Bueno, debía superarlo. Hacer recordar a Jock aquel horror por el que se le había hecho pasar iba a requerir dureza y cierto grado de crueldad. A ella le iba a hacer daño, aunque ni punto de comparación con el que le iba a hacer a Jock.
Pero había que hacerlo. Había demasiado en juego para que no lo intentara.
Reilly espero dos horas después de abrir la caja que Norton le había llevado para llamar a Grozak.
– ¿Cómo te va, Grozak? ¿Algún avance?
– Sí -respondió cansinamente Grozak-. ¿Por qué lo preguntas?

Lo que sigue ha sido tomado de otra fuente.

-- ==== Sys2Proof/Laws/Translate.lean ====
section
/-! SUPPORT. Translation and the device's own accesses leave the teams, their groups and registers, alone, and where no byte is on its
way the bytes that a quarter sees (16 R432, 08 R258). -/
namespace Sys2Proof.Machine

/-- A fold of steps that each keep the teams keeps them. -/
theorem foldl_teams {α : Type} {f : State → α → State} (hf : ∀ s a, (f s a).teams = s.teams) (xs : List α) (s : State) :
    (xs.foldl f s).teams = s.teams := by
  induction xs generalizing s with
  | nil => rfl
  | cons x xs ih => rw [List.foldl_cons, ih, hf]

@[simp] theorem State.countDrop_teams (s : State) (q : Nat) : (s.countDrop q).teams = s.teams := rfl
@[simp] theorem State.countEcc_teams (s : State) (q i : Nat) : (s.countEcc q i).teams = s.teams := rfl
@[simp] theorem State.homeWritten_teams (s : State) (q : Option Nat) (t : Nat) (m : BitVec 4096) : (s.homeWritten q t m).teams = s.teams := by
  unfold State.homeWritten; rw [foldl_teams (fun s x => State.countDrop_teams s _)]
@[simp] theorem State.walkerPut_teams (s : State) (q : Nat) (e : WalkEntry) : (s.walkerPut q e).teams = s.teams := rfl

@[simp] theorem State.applyWb_teams (s : State) (w : WriteBack) : (s.applyWb w).teams = s.teams := by
  unfold State.applyWb; split <;> simp

@[simp] theorem State.flushWb_teams (s : State) (t : Nat) : (s.flushWb t).teams = s.teams := by
  unfold State.flushWb; exact foldl_teams State.applyWb_teams _ _

@[simp] theorem State.healCopy_teams (s : State) (q t : Nat) (m : BitVec 4096) : (s.healCopy q t m).teams = s.teams := by
  unfold State.healCopy
  split
  · rfl
  · split
    · rfl
    · rw [foldl_teams (fun s e => by simp)]; simp

@[simp] theorem State.cleanCopy_teams (s : State) (q t : Nat) (m : BitVec 4096) : (s.cleanCopy q t m).teams = s.teams := by
  unfold State.cleanCopy
  split
  · rfl
  · simp only
    split <;> simp

@[simp] theorem State.cleanEverywhere_teams (s : State) (t : Nat) (m : BitVec 4096) : (s.cleanEverywhere t m).teams = s.teams := by
  unfold State.cleanEverywhere; rw [foldl_teams (fun s q => by simp)]; simp

@[simp] theorem State.poisonAtHome_teams (s : State) (q u t : Nat) : (s.poisonAtHome q u t).teams = s.teams := by
  unfold State.poisonAtHome
  simp only
  split
  · split <;> simp
  · simp
  · simp

@[simp] theorem State.correctUnit_teams (s : State) (q u : Nat) : (s.correctUnit q u).teams = s.teams := by
  unfold State.correctUnit; repeat' (first | split | simp)

@[simp] theorem State.readUnit_teams (s : State) (q u : Nat) (l : DWord × DWord) : (s.readUnit q u l).teams = s.teams := by
  unfold State.readUnit
  split
  · rfl
  · simp only
    repeat' (first | split | simp)

@[simp] theorem State.devRead_teams (s : State) (q a n : Nat) : (s.devRead q a n).1.teams = s.teams := by
  unfold State.devRead
  simp only
  split
  · rw [foldl_teams (fun s x => by simp)]; simp
  · simp
  · rfl

/-- A walk changes no team (R432). -/
@[simp] theorem State.walk_teams (q : Nat) (x : BitVec 16) (va : Nat) (ls : List (Nat × Nat × Nat)) (t : Nat) (s : State) :
    (State.walk q x va ls t s).1.teams = s.teams := by
  induction ls generalizing t s with
  | nil => rfl
  | cons l ls ih =>
    unfold State.walk
    simp only
    repeat' split
    all_goals simp [ih]

/-- Finding a leaf changes no team (R432). -/
@[simp] theorem State.leafOf_teams (s : State) (core x va : Nat) : (s.leafOf core x va).1.teams = s.teams := by
  unfold State.leafOf State.walkFor
  simp only
  have h := State.walk_teams (quarterOf core) (s.ctx x).asid va ((s.quarter (quarterOf core)).walkStart (s.ctx x).asid va (s.ctx x).root.toNat).1
    ((s.quarter (quarterOf core)).walkStart (s.ctx x).asid va (s.ctx x).root.toNat).2 s
  split
  · rfl
  · split
    · simp
    · split
      · rename_i e; rw [e] at h; simpa using h
      · exact h

/-- BSET's and BLIM's look at a leaf changes no team (R258, R259). -/
@[simp] theorem State.leafFor_teams (s : State) (core : Nat) (x : Option Nat) (va : Nat) : (s.leafFor core x va).1.teams = s.teams := by
  unfold State.leafFor
  split
  · split <;> rfl
  · have h := State.leafOf_teams s core
    split
    · rename_i e; rw [← h, e]
    · rename_i e; rw [← h, e]

/-- Finding the entry of a leaf changes no team (R429, R437). -/
@[simp] theorem State.leafEntry_teams (q va : Nat) (ls : List (Nat × Nat × Nat)) (t : Nat) (s : State) :
    (State.leafEntry q va ls t s).1.teams = s.teams := by
  induction ls generalizing t s with
  | nil => rfl
  | cons l ls ih =>
    unfold State.leafEntry
    simp only
    repeat' split
    all_goals simp [ih]

/-- A translation changes no team (R431, R432). -/
@[simp] theorem State.xlate_teams (s : State) (core : Nat) (x : Option Nat) (app : Bool) (k : Kind) (va : Nat) :
    (s.xlate core x app k va).1.teams = s.teams := by
  unfold State.xlate
  split
  · split <;> rfl
  · have h := State.leafOf_teams s core
    split <;> (rename_i e; rw [← h, e])

@[simp] theorem State.laneXlate_teams (s : State) (c : Cx) (b : BaseReg) (k : Kind) (off : Int) (va n : Nat) :
    (s.laneXlate c b k off va n).1.teams = s.teams := by
  unfold State.laneXlate
  simp only
  split
  · rfl
  · simp

/-- Placing the lanes of a memory word changes no team (R257, R260). -/
@[simp] theorem State.placeLanes_teams (s : State) (c : Cx) (m : MemWord) : (s.placeLanes c m).1.teams = s.teams := by
  have h : ∀ (ls : List Nat) (acc : State × List (Nat × Nat × Xlat)), (ls.foldl (fun (acc : State × List (Nat × Nat × Xlat)) l =>
      let va := (m.addr c l).toNat
      let x := match c.keptLoc l va with
        | some loc => (acc.1, Xlat.at loc)
        | none => acc.1.laneXlate c (c.bn m.base) m.acc (m.off l) va (m.width / 8)
      (x.1, acc.2 ++ [(l, va, x.2)])) acc).1.teams = acc.1.teams := by
    intro ls
    induction ls with
    | nil => intro acc; rfl
    | cons l ls ih =>
      intro acc
      rw [List.foldl_cons, ih]
      simp only
      split <;> simp
  exact h (laneNums m.checked) (s, [])

/-- The registers of every group are as they were. -/
theorem State.placeLanes_group (s : State) (c : Cx) (m : MemWord) (r : GRef) : (s.placeLanes c m).1.group? r = s.group? r :=
  group?_of_teams (by simp) r

theorem State.leafFor_group (s : State) (core : Nat) (x : Option Nat) (va : Nat) (r : GRef) :
    (s.leafFor core x va).1.group? r = s.group? r := group?_of_teams (by simp) r

/-! ## The bytes -/

/-- No byte of memory is on its way or stands dirty in a copy, and none holds an error: a walk finds nothing to write back and nothing to correct. -/
structure State.Settled (s : State) : Prop where
  sent : s.wbq = []
  whole : s.home.errors = []
  clean : ∀ q t c, (s.quarter q).copy? t = some c → c.dirty = 0

/-- Two states with the same bytes at home and the same copies: every quarter sees the same bytes. -/
structure SameBytes (s t : State) : Prop where
  home : t.home = s.home
  copies : ∀ q, (t.quarter q).copies = (s.quarter q).copies
  sent : t.wbq = s.wbq

theorem SameBytes.refl (s : State) : SameBytes s s := ⟨rfl, fun _ => rfl, rfl⟩
theorem SameBytes.trans {s t u : State} (a : SameBytes s t) (b : SameBytes t u) : SameBytes s u :=
  ⟨b.home.trans a.home, fun q => (b.copies q).trans (a.copies q), b.sent.trans a.sent⟩

theorem SameBytes.byteAt {s t : State} (h : SameBytes s t) (q pa : Nat) : Safety.byteAt t q pa = Safety.byteAt s q pa := by
  simp [Safety.byteAt, Quarter.copy?, h.copies q, h.home]

theorem SameBytes.settled {s t : State} (h : SameBytes s t) (k : s.Settled) : t.Settled :=
  ⟨h.sent.trans k.sent, h.home ▸ k.whole, fun q x c e => k.clean q x c (by simpa [Quarter.copy?, h.copies q] using e)⟩

theorem sameBytes_modQuarter (s : State) (q : Nat) (f : Quarter → Quarter) (h : ∀ k, (f k).copies = k.copies) : SameBytes s (s.modQuarter q f) :=
  ⟨rfl, fun k => by
    simp only [State.quarter, State.modQuarter, modAt_getD]
    split
    · exact h _
    · rfl, rfl⟩

theorem State.Settled.cleanCopy {s : State} (h : s.Settled) (q t : Nat) (m : BitVec 4096) : s.cleanCopy q t m = s := by
  unfold State.cleanCopy
  split
  · rfl
  · rename_i e; simp [h.clean q t _ e]

theorem State.Settled.flushWb {s : State} (h : s.Settled) (t : Nat) : s.flushWb t = s := by
  unfold State.flushWb
  simp only [h.sent, List.filter_nil, List.foldl_nil]
  rw [← h.sent]

theorem State.Settled.cleanEverywhere {s : State} (h : s.Settled) (t : Nat) (m : BitVec 4096) : s.cleanEverywhere t m = s := by
  unfold State.cleanEverywhere
  rw [h.flushWb]
  have : ∀ ls : List Nat, ls.foldl (fun s q => State.cleanCopy s q t m) s = s := by
    intro ls; induction ls with
    | nil => rfl
    | cons a ls ih => rw [List.foldl_cons, h.cleanCopy, ih]
  exact this _

theorem State.Settled.devRead {s : State} (h : s.Settled) (q a n : Nat) : SameBytes s (s.devRead q a n).1 := by
  unfold State.devRead
  simp only
  split
  · rw [h.cleanEverywhere]
    have e : ∀ (ls : List (Nat × Nat)) (l : DWord × DWord), ls.foldl (fun s x => State.readUnit s q (x.1 / 64) l) s = s := by
      intro ls l; induction ls with
      | nil => rfl
      | cons x ls ih => rw [List.foldl_cons]; simp only [State.readUnit, h.whole]; exact ih
    rw [e]; exact .refl s
  · exact ⟨rfl, fun _ => rfl, rfl⟩
  · exact .refl s

theorem sameBytes_walkerPut (s : State) (q : Nat) (e : WalkEntry) : SameBytes s (s.walkerPut q e) := sameBytes_modQuarter _ _ _ (fun _ => rfl)

theorem State.Settled.walk {s : State} (h : s.Settled) (q : Nat) (x : BitVec 16) (va : Nat) (ls : List (Nat × Nat × Nat)) (t : Nat) :
    SameBytes s (State.walk q x va ls t s).1 := by
  induction ls generalizing t s with
  | nil => exact .refl s
  | cons l ls ih =>
    unfold State.walk
    simp only
    have d := h.devRead q (t + 16 * (va / 2 ^ l.2.1 % 2 ^ l.2.2)) 16
    repeat' split
    all_goals first
      | exact .refl s
      | exact d
      | exact (d.trans (sameBytes_walkerPut _ _ _)).trans (ih ((d.trans (sameBytes_walkerPut _ _ _)).settled h) _)

theorem State.Settled.leafEntry {s : State} (h : s.Settled) (q va : Nat) (ls : List (Nat × Nat × Nat)) (t : Nat) :
    SameBytes s (State.leafEntry q va ls t s).1 := by
  induction ls generalizing t s with
  | nil => exact .refl s
  | cons l ls ih =>
    unfold State.leafEntry
    simp only
    have d := h.devRead q (t + 16 * (va / 2 ^ l.2.1 % 2 ^ l.2.2)) 16
    repeat' split
    all_goals first
      | exact d
      | exact d.trans (ih (d.settled h) _)

theorem sameBytes_modCore (s : State) (n : Nat) (f : Core → Core) : SameBytes s (s.modCore n f) := ⟨rfl, fun _ => rfl, rfl⟩

theorem State.Settled.leafOf {s : State} (h : s.Settled) (core x va : Nat) : SameBytes s (s.leafOf core x va).1 := by
  unfold State.leafOf State.walkFor
  simp only
  have w := h.walk (quarterOf core) (s.ctx x).asid va ((s.quarter (quarterOf core)).walkStart (s.ctx x).asid va (s.ctx x).root.toNat).1
    ((s.quarter (quarterOf core)).walkStart (s.ctx x).asid va (s.ctx x).root.toNat).2
  split
  · exact .refl s
  · split
    · exact sameBytes_modCore _ _ _
    · split
      · rename_i e; rw [e] at w
        exact (w.trans (sameBytes_modCore _ _ _)).trans (sameBytes_modQuarter _ _ _ (fun _ => rfl))
      · exact w

/-- BSET's and BLIM's look at a leaf changes no byte that a quarter sees, where none is on its way (R258, R259). -/
theorem State.Settled.leafFor {s : State} (h : s.Settled) (core : Nat) (x : Option Nat) (va : Nat) : SameBytes s (s.leafFor core x va).1 := by
  unfold State.leafFor
  split
  · split <;> exact .refl s
  · have l := h.leafOf core
    split <;> (rename_i e; exact (congrArg Prod.fst e) ▸ l _ _)

theorem State.Settled.xlate {s : State} (h : s.Settled) (core : Nat) (x : Option Nat) (app : Bool) (k : Kind) (va : Nat) :
    SameBytes s (s.xlate core x app k va).1 := by
  unfold State.xlate
  split
  · split <;> exact .refl s
  · have l := h.leafOf core
    split <;> (rename_i e; exact (congrArg Prod.fst e) ▸ l _ _)

theorem State.Settled.laneXlate {s : State} (h : s.Settled) (c : Cx) (b : BaseReg) (k : Kind) (off : Int) (va n : Nat) :
    SameBytes s (s.laneXlate c b k off va n).1 := by
  unfold State.laneXlate
  simp only
  split
  · exact .refl s
  · exact h.xlate _ _ _ _ _

/-- Placing the lanes of a memory word changes no byte that a quarter sees, where none is on its way (R257, R260). -/
theorem State.Settled.placeLanes {s : State} (h : s.Settled) (c : Cx) (m : MemWord) : SameBytes s (s.placeLanes c m).1 := by
  have k : ∀ (ls : List Nat) (acc : State × List (Nat × Nat × Xlat)), SameBytes s acc.1 →
      SameBytes s (ls.foldl (fun (acc : State × List (Nat × Nat × Xlat)) l =>
      let va := (m.addr c l).toNat
      let x := match c.keptLoc l va with
        | some loc => (acc.1, Xlat.at loc)
        | none => acc.1.laneXlate c (c.bn m.base) m.acc (m.off l) va (m.width / 8)
      (x.1, acc.2 ++ [(l, va, x.2)])) acc).1 := by
    intro ls
    induction ls with
    | nil => intro acc a; exact a
    | cons l ls ih =>
      intro acc a
      rw [List.foldl_cons]
      apply ih
      simp only
      split
      · exact a
      · exact a.trans ((a.settled h).laneXlate _ _ _ _ _ _)
  exact k (laneNums m.checked) (s, []) (.refl s)

end Sys2Proof.Machine
end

– Porque estoy aquí sentado, contemplando un viejo libro sobre monedas antiguas que conseguí de un traficante de Hong Kong. Me han llegado ciertas historias sobre una determinada moneda e hice que me consiguieran este libro para averiguar más sobre ella. ¿Sabes que se rumorea que una de las monedas que Judas aceptó por traicionar a Cristo sigue existiendo? ¿Te imaginas el precio que alcanzaría esa moneda hoy día?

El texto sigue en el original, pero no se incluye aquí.